→ **Activity**: In the entries below, spot each line with the word "lastop" and copy it.

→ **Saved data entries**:
|---|

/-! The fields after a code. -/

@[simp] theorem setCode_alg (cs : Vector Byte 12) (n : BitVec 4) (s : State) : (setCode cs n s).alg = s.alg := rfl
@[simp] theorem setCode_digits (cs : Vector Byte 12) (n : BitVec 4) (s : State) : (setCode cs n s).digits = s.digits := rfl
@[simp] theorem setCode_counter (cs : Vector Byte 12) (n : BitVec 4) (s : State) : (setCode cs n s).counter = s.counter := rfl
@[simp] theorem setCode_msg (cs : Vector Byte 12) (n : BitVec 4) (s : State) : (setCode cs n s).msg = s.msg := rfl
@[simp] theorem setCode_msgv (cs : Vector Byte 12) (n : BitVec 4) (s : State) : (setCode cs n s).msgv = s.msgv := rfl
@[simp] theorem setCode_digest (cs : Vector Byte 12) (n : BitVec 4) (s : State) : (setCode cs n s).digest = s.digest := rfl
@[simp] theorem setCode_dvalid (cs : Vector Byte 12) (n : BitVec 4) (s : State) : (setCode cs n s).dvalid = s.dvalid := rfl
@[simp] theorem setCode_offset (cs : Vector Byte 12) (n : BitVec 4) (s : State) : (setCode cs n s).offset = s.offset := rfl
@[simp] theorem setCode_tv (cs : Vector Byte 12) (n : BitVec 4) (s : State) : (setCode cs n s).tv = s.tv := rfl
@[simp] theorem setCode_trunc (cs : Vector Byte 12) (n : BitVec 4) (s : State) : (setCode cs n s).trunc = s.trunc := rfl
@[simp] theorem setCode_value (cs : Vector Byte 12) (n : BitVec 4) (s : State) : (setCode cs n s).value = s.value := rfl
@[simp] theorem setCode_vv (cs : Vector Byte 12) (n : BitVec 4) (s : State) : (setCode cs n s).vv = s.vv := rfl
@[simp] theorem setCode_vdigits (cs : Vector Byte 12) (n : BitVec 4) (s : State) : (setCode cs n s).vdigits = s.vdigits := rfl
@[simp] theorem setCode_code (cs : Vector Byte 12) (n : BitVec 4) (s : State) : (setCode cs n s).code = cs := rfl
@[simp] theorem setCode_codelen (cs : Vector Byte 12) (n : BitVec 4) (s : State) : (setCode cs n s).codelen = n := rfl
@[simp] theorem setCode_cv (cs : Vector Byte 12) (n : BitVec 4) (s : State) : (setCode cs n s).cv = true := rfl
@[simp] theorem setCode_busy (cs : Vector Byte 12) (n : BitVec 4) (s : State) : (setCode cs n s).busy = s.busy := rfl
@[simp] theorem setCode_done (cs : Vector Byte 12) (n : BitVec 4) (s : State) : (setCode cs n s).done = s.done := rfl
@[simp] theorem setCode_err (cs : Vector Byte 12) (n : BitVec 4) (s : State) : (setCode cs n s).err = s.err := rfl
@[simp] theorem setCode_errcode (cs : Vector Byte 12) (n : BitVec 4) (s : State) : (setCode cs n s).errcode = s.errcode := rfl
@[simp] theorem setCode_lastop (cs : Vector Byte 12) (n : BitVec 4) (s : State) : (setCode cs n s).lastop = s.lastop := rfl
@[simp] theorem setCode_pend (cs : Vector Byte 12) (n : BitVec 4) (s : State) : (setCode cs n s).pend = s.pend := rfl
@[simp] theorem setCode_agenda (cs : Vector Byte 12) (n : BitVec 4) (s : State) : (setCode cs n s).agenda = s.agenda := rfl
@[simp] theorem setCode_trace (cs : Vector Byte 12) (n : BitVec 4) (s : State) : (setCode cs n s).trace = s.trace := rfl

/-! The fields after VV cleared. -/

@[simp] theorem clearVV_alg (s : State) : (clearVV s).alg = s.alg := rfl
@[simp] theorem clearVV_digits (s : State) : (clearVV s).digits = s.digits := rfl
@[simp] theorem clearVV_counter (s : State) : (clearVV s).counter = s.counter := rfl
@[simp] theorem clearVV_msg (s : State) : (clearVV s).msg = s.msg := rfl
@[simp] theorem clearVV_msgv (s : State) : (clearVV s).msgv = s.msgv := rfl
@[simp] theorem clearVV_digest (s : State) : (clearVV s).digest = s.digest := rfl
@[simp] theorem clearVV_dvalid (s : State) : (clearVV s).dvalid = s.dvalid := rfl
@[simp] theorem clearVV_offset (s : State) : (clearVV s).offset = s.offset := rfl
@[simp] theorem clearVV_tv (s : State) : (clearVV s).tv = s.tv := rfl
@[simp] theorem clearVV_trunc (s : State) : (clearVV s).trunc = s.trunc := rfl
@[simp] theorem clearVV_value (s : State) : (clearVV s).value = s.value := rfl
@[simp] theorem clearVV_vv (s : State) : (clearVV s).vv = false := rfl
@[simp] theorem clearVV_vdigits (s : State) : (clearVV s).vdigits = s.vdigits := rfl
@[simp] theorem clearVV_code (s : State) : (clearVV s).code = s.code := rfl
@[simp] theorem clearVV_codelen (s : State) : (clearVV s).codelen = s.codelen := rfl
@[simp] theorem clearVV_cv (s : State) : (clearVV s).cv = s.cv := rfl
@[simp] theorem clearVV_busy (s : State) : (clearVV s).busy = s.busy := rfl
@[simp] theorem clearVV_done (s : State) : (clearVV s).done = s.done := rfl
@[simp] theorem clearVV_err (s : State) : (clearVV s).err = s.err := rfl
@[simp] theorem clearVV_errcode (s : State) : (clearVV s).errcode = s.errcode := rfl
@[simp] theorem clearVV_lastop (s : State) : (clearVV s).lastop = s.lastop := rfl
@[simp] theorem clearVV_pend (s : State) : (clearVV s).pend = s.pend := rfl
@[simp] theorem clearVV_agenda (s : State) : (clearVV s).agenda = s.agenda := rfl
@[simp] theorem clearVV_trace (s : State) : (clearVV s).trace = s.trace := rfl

|---|

→ **Written response**:
@[simp] theorem setCode_lastop (cs : Vector Byte 12) (n : BitVec 4) (s : State) : (setCode cs n s).lastop = s.lastop := rfl
@[simp] theorem clearVV_lastop (s : State) : (clearVV s).lastop = s.lastop := rfl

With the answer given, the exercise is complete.